## An unbounded curve with a positive lower bound for curvature

Yesterday Zorn Leung conjectured that if a plane curve has curvature ${k\geq c>0}$, then it is contained in a circle (of some radius). I will give an example to show that this is actually false. ${\underset{\bigtriangledown}{\underline{ \ }{ \ \ }\underline{ \ }}}$

The example is the following curve:

$\displaystyle \alpha(t)= (t+2\cos t, 2\sin t).$

This curve is called the prolate cycloid (I’ve just learned this name today). Geometrically it is the path traced out by a fixed point at a radius ${b>a}$ (here ${b=2, a=1}$) , where ${a}$ is the radius of a rolling circle (the animation is not of the same scale as my example because I am too lazy to make the animation myself, I just download it from the net):

It is easy to calculate that

$\displaystyle k=\frac{\det(\alpha', \alpha'')}{|\alpha'|^3}= \frac{4-2\sin t}{ ( 5-4 \sin t)^{3/2}},$

noting that ${|\alpha'|^2=5-4\sin t\geq 1.}$

It is not necessary to calculate exactly the minimum value of ${k(t)}$, just observe that ${k(t)}$ is periodic and that ${k>0}$ for all ${t}$, this implies ${k\geq c>0}$ for some constant ${c}$.

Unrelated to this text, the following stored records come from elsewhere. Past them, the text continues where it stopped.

/-- An in-order log is complete: it becomes L's data section (R477, R475). -/
def State.inOrderComplete (s : State) (p l : Nat) : State :=
  let x := s.lsec l
  let s1 := (s.setSecSt p .data).setLsec l { x with data := some p, inOrd := none }
  let s2 := (s1.bump F.flsCtrCount 13 1).journal 1 p
    (leBytes 4 l ++ leBytes 4 (x.data.getD 0xFFFFFFFF) ++ leBytes 1 1)
  (s2.queueErase x.data.toList).logFreed

/-- A log unit's program has passed (R476 to R479, R488). -/
def State.unitCommitted (s : State) (i : Nat) : State :=
  let u := s.punit i
  let l := u.lsec
  let s1 := (s.setPunit i {}).putSec u.sec { s.sec u.sec with units := u.unit + 1 }
  let s2 := s1.journal 3 u.sec (leBytes 2 u.unit ++ leBytes 2 720 ++ (if u.inOrder then [] else unitOffsets u.lbas))
  let s3 := s2.setLsec l { s2.lsec l with smap := smapAfter (s2.lsec l) u.sec u.unit u.inOrder u.lbas }
  let s4 := s3.cleaned u.lbas
  if u.inOrder ∧ u.unit = 1023 then s4.inOrderComplete u.sec l else s4

/-- A program failed on a log (R486): its blocks are retired, the log is sealed, L is merged at once, and what its units held
is staged again. -/
def State.logFailed (s : State) (i : Nat) (slots : List Nat) : State :=
  let u := s.punit i
  let again := ((s.unitsOf u.sec).flatMap (fun e => e.2.lbas)).filter (fun b => (s.page (b / 16)).dirty.testBit (b % 16))
  let s1 := slots.foldl (fun s k => s.growBad u.sec k 0) s
  let s2 := s1.setFlash { s1.flash with units := s1.flash.units.filter (fun e => e.2.sec != u.sec) }
  (s2.startMerge u.lsec false).stageScatter u.lsec again

/-- A unit's program ends; `failed` names the slots that failed. Its staging buffer is free again. -/
def State.unitDone (s : State) (i : Nat) (failed : List Nat) : State :=
  let u := s.punit i
  if !u.live ∨ !u.programming ∨ u.unit ≠ (s.sec u.sec).units then s
  else
    let s0 := (s.bump F.flsCtrCount 14 1).bump F.flsCtrCount 9 failed.length
    let isJournal : Bool := (s.sec u.sec).st = .journal
    let t :=
      if failed = [] then
        if u.merge then
          let s1 := s0.putSec u.sec { s0.sec u.sec with units := u.unit + 1 }
          if u.unit + 1 < 1024 then s1.setPunit i { u with unit := u.unit + 1 } else s1.setPunit i {}
        else if isJournal then (s0.setPunit i {}).putSec u.sec { s0.sec u.sec with units := u.unit + 1 }
        else s0.unitCommitted i
      else if u.merge then (failed.foldl (fun s k => s.growBad u.sec k 0) s0).restartMerge u.lsec
      else if isJournal then ((failed.foldl (fun s k => s.growBad u.sec k 0) s0).setPunit i {}).rollover
      else s0.logFailed i failed
    t.stagingOn

/-! ## Merges and erases -/

/-- A merge target is verified: MAP_SET is committed, and the old data section and the folded logs are queued for erase
(R483). -/
def State.mergeDone (s : State) (l : Nat) : State :=
  let x := s.lsec l
  match x.target with
  | none => s
  | some p =>
    if (s.sec p).units < 1024 ∨ s.flash.units.any (fun e => e.2.sec = p || x.folding.contains e.2.sec) then s
    else
      let s1 := (s.setSecSt p .data).setLsec l { x with
        data := some p
        inOrd := x.inOrd.filter (fun q => !x.folding.contains q)
        smap := x.smap.filter (fun e => !x.folding.contains e.2.1)
        target := none
        folding := []
        relocating := false }
      let s2 := (s1.bump F.flsCtrCount 11 1).bump F.flsCtrCount 16 (bit x.relocating)
      (s2.journal 1 p (leBytes 4 l ++ leBytes 4 (x.data.getD 0xFFFFFFFF) ++ leBytes 1 0)).queueErase x.folding

/-- A queued section goes to ERASING once no read issued under the old mapping is left (R484). -/
def State.eraseStarts (s : State) (p : Nat) : State :=
  if !s.flash.eraseQ.contains p ∨ s.flash.reads.any (fun e => e.2.live && e.2.sec = p && !e.2.done) then s
  else
    let wasLog : Bool := (s.sec p).st = .log
    let s1 := (s.setFlash { s.flash with eraseQ := s.flash.eraseQ.filter (· != p) }).setSecSt p .erasing
    let s2 := s1.putSec p { s1.sec p with suspends := 0, units := 0 }
    if wasLog then s2.logFreed else s2

/-- The wear rule of R505: where erase counts of a group differ by more than 300, its least worn DATA section moves to a FREE
section with a high count. -/
def State.wearLevel (s : State) (g : Nat) : State :=
  let counts := (secsOfGroup g).map (fun p => (s.sec p).erases)
  let datas := (secsOfGroup g).filter (fun p => (s.sec p).st = .data)
  let low := datas.foldl (fun best p => match best with
    | none => some p
    | some b => if (s.sec p).erases < (s.sec b).erases then some p else some b) none
  if counts.foldl max 0 - counts.foldl min (counts.headD 0) > 300 ∧ !s.fbit F.flsGroupDegraded g then
    match low, s.mostWorn g 131328 with
    | some p, some t =>
      let l := (s.sec p).lsec
      if (s.lsec l).target.isSome then s
      else
        match s.remapAll t (s.sec t).badSlots with
        | none => s
        | some s1 =>
          let s2 := s1.setSecSt t .merging
          (s2.putSec t { s2.sec t with lsec := l, inOrder := false, units := 0, relocate := false }).mergeInto l t true
    | _, _ => s
  else s

/-- A section's erase is done but for the slots that failed (R475, R486). -/
def State.eraseEnds (s : State) (p : Nat) (failed : List Nat) : State :=
  if (s.sec p).st ≠ .erasing then s
  else
    let s1 := failed.foldl (fun s k => (s.bump F.flsCtrCount 10 1).growBad p k 1) (s.countErase p)
    let g := groupOf p
    let s2 := s1.putSec p { s1.sec p with lsec := 0, inOrder := false, units := 0, relocate := false }
    let s3 := if s2.fbit F.flsGroupDegraded g then s2.retireSec p 2 else s2.setSecSt p .free
    ((s3.formatErased p).retireEmptied g).wearLevel g
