-- ==== Sys2Proof/Machine/Dispatch.lean ====
section
/-! DEFINITION. The dispatch: one arm for each command, each one call of its meaning. -/

namespace Sys2Proof.Machine
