/-- FLASH_READ_ISSUE and FLASH_READ_DONE (R491), READ_AROUND_THRESHOLD and READ_AROUND_DONE (R492 to R494), ERASE_RESUME (R496), ERASE_DONE
(R475, R582), UNIT_STAGE_TIMEOUT, UNIT_PROGRAM_DONE (R476, R486), MERGE_VERIFY_DONE (R483), SECTION_ERASE_START (R484), CHECKPOINT_TIMER
(R489), PATROL_READ_TIMER (R505; log entry 15: the die is free). -/
def Obligations.FlashEvents : Prop :=
  ∀ s : State,
    (∀ id,
      let x := s.fread id
      let g := groupOf x.sec
      let now := s.cyc (islandOfFlash (g / 8));
      (x.live = false ∨ x.issued = true → exec (.flashReadIssue id) s = .next s) ∧
      (x.live = true → x.issued = false → ∃ t, exec (.flashReadIssue id) s = .next t ∧ s.OnlyParts t [.regs, .flash] ∧
        t.fread id = { x with issued := true, issuedAt := now } ∧
        t.fget F.flsCtrCount 0 = (s.fget F.flsCtrCount 0 + 1) % 2 ^ F.flsCtrCount.width ∧
        t.fget F.flsGroupRaCredit g = min 64000 (s.fget F.flsGroupRaCredit g + s.fget F.flsCfgRaRate 0)) ∧
      (∀ st ok a us ie,
        (x.live = false ∨ x.issued = false ∨ x.done = true ∨ s.erasingIn g ≠ [] →
          exec (.flashReadDone id st ok a us ie) s = .next s) ∧
        (x.live = true → x.issued = true → x.done = false → s.erasingIn g = [] → st < 5 → a = 0 →
          (s.failedSlots g).contains x.slot = false → (s.failedSlots g).length < 2 → x.why ≠ .promote → x.why ≠ .window →
          ∃ t, exec (.flashReadDone id st ok a us ie) s = .next t ∧ s.OnlyParts t [.regs, .flash] ∧
            t.fread id = (if x.why = .patrol ∨ x.why = .dropped then {}
              else { x with done := true, failed := !ok, around := false, gen := s.genOf (x.lba / 16) }) ∧
            t.fget F.flsCtrCount 2 = (s.fget F.flsCtrCount 2 + bit (!ok)) % 2 ^ F.flsCtrCount.width ∧
            t.fget F.flsLatHistCount (latBucket us) = (s.fget F.flsLatHistCount (latBucket us) + 1) % 2 ^ F.flsLatHistCount.width ∧
            ∀ n, n < 8 → t.fget F.flsRetryCtrCount n =
              (s.fget F.flsRetryCtrCount n + bit (n < st)) % 2 ^ F.flsRetryCtrCount.width) ∧
        (x.live = true → x.issued = true → x.done = false → s.erasingIn g = [] → st < 5 → a = 0 →
          (s.failedSlots g).contains x.slot = false → (s.failedSlots g).length < 2 → (x.why = .promote ∨ x.why = .window) →
          ∃ t, exec (.flashReadDone id st ok a us ie) s = .next t ∧ s.OnlyParts t [.regs, .flash, .depot] ∧ t.fread id = {} ∧
            (ok = true → t.depot = s.depot) ∧
            (ok = false → (t.page (x.lba / 16)).bad = (s.page (x.lba / 16)).bad ||| 2 ^ (x.lba % 16)))) ∧
      ((x.live = true ∧ x.issued = true ∧ x.crossed = false ∧ x.done = false ∧ s.raPassed x = true ∧
          s.fbit F.flsCfgRaEn 0 = true ∧ s.fbit F.flsGroupDegraded g = false →
        (s.fget F.flsGroupRaCredit g < 1000 → exec (.readAroundThreshold id) s =
          .next ((s.bump F.flsCtrCount 5 1).setFread id { x with crossed := true })) ∧
        (1000 ≤ s.fget F.flsGroupRaCredit g → exec (.readAroundThreshold id) s =
          .next (((s.dip F.flsGroupRaCredit g 1000).bump F.flsCtrCount 3 1).setFread id { x with around := true, crossed := true }))) ∧
      (x.live = false ∨ x.issued = false ∨ x.crossed = true ∨ x.done = true ∨ s.raPassed x = false ∨
          s.fbit F.flsCfgRaEn 0 = false ∨ s.fbit F.flsGroupDegraded g = true → exec (.readAroundThreshold id) s = .next s)) ∧
      (∀ us,
        (x.live = true → x.around = true → x.done = false →
          exec (.readAroundDone id false us) s = .next (s.setFread id { x with around := false }) ∧
          exec (.readAroundDone id true us) s =
            .next (((s.bump F.flsCtrCount 4 1).bump F.flsLatHistCount (latBucket us) 1).readEnds id true)) ∧
        (∀ ok, x.live = false ∨ x.around = false ∨ x.done = true → exec (.readAroundDone id ok us) s = .next s))) ∧
    (∀ p,
      let x := s.sec p
      let g := groupOf p;
      (x.st = .suspended → s.mayResume p = true → exec (.eraseResume p) s = .next (s.setSecSt p .erasing)) ∧
      (x.st ≠ .suspended ∨ s.mayResume p = false → exec (.eraseResume p) s = .next s) ∧
      (∀ failed,
        (s.fget F.glbMaintOp 0 = 1 → exec (.eraseDone p failed) s = .next (s.sanErased p failed)) ∧
        (s.fget F.glbMaintOp 0 ≠ 1 → x.st ≠ .erasing → exec (.eraseDone p failed) s = .next s.afterOps) ∧
        (s.fget F.glbMaintOp 0 ≠ 1 → x.st = .erasing →
          let u := failed.foldl (fun s k => (s.bump F.flsCtrCount 10 1).growBad p k 1) (s.countErase p)
          let v := u.putSec p { u.sec p with lsec := 0, inOrder := false, units := 0, relocate := false };
          (v.fbit F.flsGroupDegraded g = false → exec (.eraseDone p failed) s =
            .next (((((v.setSecSt p .free).formatErased p).retireEmptied g).wearLevel g).afterOps)) ∧
          (v.fbit F.flsGroupDegraded g = true → exec (.eraseDone p failed) s =
            .next (((((v.retireSec p 2).formatErased p).retireEmptied g).wearLevel g).afterOps)))) ∧
      (s.flash.eraseQ.contains p = true → (∀ e ∈ s.flash.reads, e.2.live = true → e.2.sec = p → e.2.done = true) →
        let u := (s.setFlash { s.flash with eraseQ := s.flash.eraseQ.filter (· != p) }).setSecSt p .erasing
        let v := u.putSec p { u.sec p with suspends := 0, units := 0 };
        exec (.sectionEraseStart p) s = .next (if x.st = .log then v.logFreed else v)) ∧
      (s.flash.eraseQ.contains p = false ∨ (∃ e ∈ s.flash.reads, e.2.live = true ∧ e.2.sec = p ∧ e.2.done = false) →
        exec (.sectionEraseStart p) s = .next s) ∧
      (∀ unit, x.st = .data ∨ ((x.st = .log ∨ x.st = .journal ∨ x.st = .merging) ∧ unit < x.units) →
        ∃ t i, exec (.patrolReadTimer p unit) s = .next t ∧ s.OnlyParts t [.flash, .freeCtr] ∧ t.freeCtr = s.freeCtr + 1 ∧
          (s.fread i).live = false ∧ (∀ j, j ≠ i → t.fread j = s.fread j) ∧
          t.fread i = { live := true, lba := 0, why := .patrol, sec := p, slot := Config.freeNat s.freeCtr % 16 }) ∧
      (∀ unit, x.st = .free ∨ x.st = .erasing ∨ x.st = .suspended ∨ x.st = .retired →
        exec (.patrolReadTimer p unit) s = .next s)) ∧
    (∀ i,
      let x := s.punit i
      let l := x.lsec
      let u (n : Nat) := (s.bump F.flsCtrCount 14 1).bump F.flsCtrCount 9 n
      let grown (u : State) (ks : List Nat) := ks.foldl (fun s k => s.growBad x.sec k 0) u;
      (x.live = false ∨ x.programming = true → exec (.unitStageTimeout i) s = .next s) ∧
      (x.live = true → x.programming = false →
        (x.inOrder = false → exec (.unitStageTimeout i) s = .next (s.setPunit i { x with programming := true }).stagingOn) ∧
        (x.inOrder = true → exec (.unitStageTimeout i) s = .next (s.beginInOrder x.sec l x.unit 1024).stagingOn)) ∧
      (∀ failed, s.fget F.glbMaintOp 0 = 1 →
        exec (.unitProgramDone i failed) s = .next (s.sanOverwritten i failed.length)) ∧
      (s.fget F.glbMaintOp 0 ≠ 1 →
        (∀ failed, x.live = false ∨ x.programming = false ∨ x.unit ≠ (s.sec x.sec).units →
          exec (.unitProgramDone i failed) s = .next s) ∧
        (x.live = true → x.programming = true → x.unit = (s.sec x.sec).units →
          let v := (u 0).putSec x.sec { (u 0).sec x.sec with units := x.unit + 1 };
          (x.merge = true → exec (.unitProgramDone i []) s =
            .next (if x.unit + 1 < 1024 then v.setPunit i { x with unit := x.unit + 1 } else v.setPunit i {}).stagingOn) ∧
          (x.merge = false → (s.sec x.sec).st = .journal → exec (.unitProgramDone i []) s =
            .next (((u 0).setPunit i {}).putSec x.sec { (u 0).sec x.sec with units := x.unit + 1 }).stagingOn) ∧
          (x.merge = false → (s.sec x.sec).st ≠ .journal → exec (.unitProgramDone i []) s = .next ((u 0).unitCommitted i).stagingOn) ∧
          (∀ k ks, let f := k :: ks;
            (x.merge = true → exec (.unitProgramDone i f) s = .next ((grown (u f.length) f).restartMerge l).stagingOn) ∧
            (x.merge = false → (s.sec x.sec).st = .journal → exec (.unitProgramDone i f) s =
              .next (((grown (u f.length) f).setPunit i {}).rollover).stagingOn) ∧
            (x.merge = false → (s.sec x.sec).st ≠ .journal → exec (.unitProgramDone i f) s =
              .next ((u f.length).logFailed i f).stagingOn))))) ∧
    (∀ l,
      let x := s.lsec l
      let after (t : State) : Prop := exec (.mergeVerifyDone l) s = .next (if s.flash.ckptDue then t.checkpointOn else t);
      (x.target = none → after s) ∧
      (∀ p, x.target = some p →
        ((s.sec p).units < 1024 ∨ (∃ e ∈ s.flash.units, e.2.sec = p ∨ x.folding.contains e.2.sec = true) → after s) ∧
        (1024 ≤ (s.sec p).units → (∀ e ∈ s.flash.units, e.2.sec ≠ p ∧ x.folding.contains e.2.sec = false) →
          let now : LSec := { x with
            data := some p
            inOrd := x.inOrd.filter (fun q => !x.folding.contains q)
            smap := x.smap.filter (fun e => !x.folding.contains e.2.1)
            target := none
            folding := []
            relocating := false };
          after (((((((s.setSecSt p .data).setLsec l now).bump F.flsCtrCount 11 1).bump F.flsCtrCount 16 (bit x.relocating)).journal 1 p
            (leBytes 4 l ++ leBytes 4 (x.data.getD 0xFFFFFFFF) ++ leBytes 1 0))).queueErase x.folding)))) ∧
    ((s.mapsFit = true → ∃ t, exec .checkpointTimer s = .next t ∧ s.OnlyParts t [.cfs, .flash] ∧ t.flash.ckptDue = false ∧
        t.cfs.writes = s.cfs.writes ++ [.checkpoint (s.flash.ckptNo + 1) s.flash.seq]) ∧
      (s.mapsFit = false →
        let u := s.setFlash { s.flash with ckptDue := true };
        (s.fullestScatter = none → exec .checkpointTimer s = .next u) ∧
        (∀ l, s.fullestScatter = some l → exec .checkpointTimer s = .next (u.startMerge l false))))
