-- ==== Sys2Proof/Laws/State.lean ====
section
/-! SUPPORT. What each update of the state does to each of its parts, so that no later proof unfolds a record update. -/

namespace Sys2Proof.Machine

@[simp] theorem State.setFreeCtr_pending (s : State) (n : Nat) : (s.setFreeCtr n).pending = s.pending := (rfl)
@[simp] theorem State.setFreeCtr_freeCtr (s : State) (n : Nat) : (s.setFreeCtr n).freeCtr = n := (rfl)
@[simp] theorem State.setFreeCtr_regs (s : State) (n : Nat) : (s.setFreeCtr n).regs = s.regs := (rfl)
@[simp] theorem State.setFreeCtr_host (s : State) (n : Nat) : (s.setFreeCtr n).host = s.host := (rfl)
@[simp] theorem State.setFreeCtr_depot (s : State) (n : Nat) : (s.setFreeCtr n).depot = s.depot := (rfl)
@[simp] theorem State.setFreeCtr_flash (s : State) (n : Nat) : (s.setFreeCtr n).flash = s.flash := (rfl)
@[simp] theorem State.setFreeCtr_cfs (s : State) (n : Nat) : (s.setFreeCtr n).cfs = s.cfs := (rfl)
@[simp] theorem State.setFreeCtr_ecc (s : State) (n : Nat) : (s.setFreeCtr n).ecc = s.ecc := (rfl)
@[simp] theorem State.setFreeCtr_power (s : State) (n : Nat) : (s.setFreeCtr n).power = s.power := (rfl)
@[simp] theorem State.setFreeCtr_tt (s : State) (n : Nat) : (s.setFreeCtr n).tt = s.tt := (rfl)
@[simp] theorem State.setFreeCtr_jobs (s : State) (n : Nat) : (s.setFreeCtr n).jobs = s.jobs := (rfl)
@[simp] theorem State.setFreeCtr_stations (s : State) (n : Nat) : (s.setFreeCtr n).stations = s.stations := (rfl)
@[simp] theorem State.setFreeCtr_search (s : State) (n : Nat) : (s.setFreeCtr n).search = s.search := (rfl)
@[simp] theorem State.setFreeCtr_scan (s : State) (n : Nat) : (s.setFreeCtr n).scan = s.scan := (rfl)
@[simp] theorem State.setFreeCtr_mesh (s : State) (n : Nat) : (s.setFreeCtr n).mesh = s.mesh := (rfl)
@[simp] theorem State.setFreeCtr_security (s : State) (n : Nat) : (s.setFreeCtr n).security = s.security := (rfl)
@[simp] theorem State.setFreeCtr_junctions (s : State) (n : Nat) : (s.setFreeCtr n).junctions = s.junctions := (rfl)
@[simp] theorem State.setFreeCtr_bridges (s : State) (n : Nat) : (s.setFreeCtr n).bridges = s.bridges := (rfl)
@[simp] theorem State.setFreeCtr_rget (s : State) (n : Nat) (g : Reg) (y : Nat) : (s.setFreeCtr n).rget g y = s.rget g y := (rfl)
@[simp] theorem State.setFreeCtr_fget (s : State) (n : Nat) (g : Fld) (y : Nat) : (s.setFreeCtr n).fget g y = s.fget g y := (rfl)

But it is easy to see that ${\alpha}$ is unbounded, and in particular it cannot be contained in any circle, no matter how large we choose the radius.

Remark 1 The conjecture should be true if the curve is simple closed and the radius of the circle can be chosen to be ${1/\min_\alpha{k}}$. I haven’t written down the full details of the proof, though. I think it would be a nice exercise for the geometry students ☺

This entry was posted in Geometry. Bookmark the permalink.

### 3 Responses to An unbounded curve with a positive lower bound for curvature

1. Anonymous says:

If the curve is closed, then it is compact. Therefore, we do not need the curvature condition. Perhaps, the interesting case is that the curve is simple (no self-intersection) and has a positive lower bound of curvature. It should be a consequence of Fundamental Theorem of DG.

2. KKK says:

Of course a closed curve must be contained in a large circle, since it’s compact as you described (and in the remark I’ve actually forgotten to state that it is simple), the emphasis is that the radius can be $1/\min _\alpha k$. It would be nice if someone (perhaps… you?) can post a proof of it here.
And by the way, forgive my ignorance, what is the fundamental theorem of differential geometry?

3. Hon Leung says:

The curvature function determines a plane curve up to rigid motion.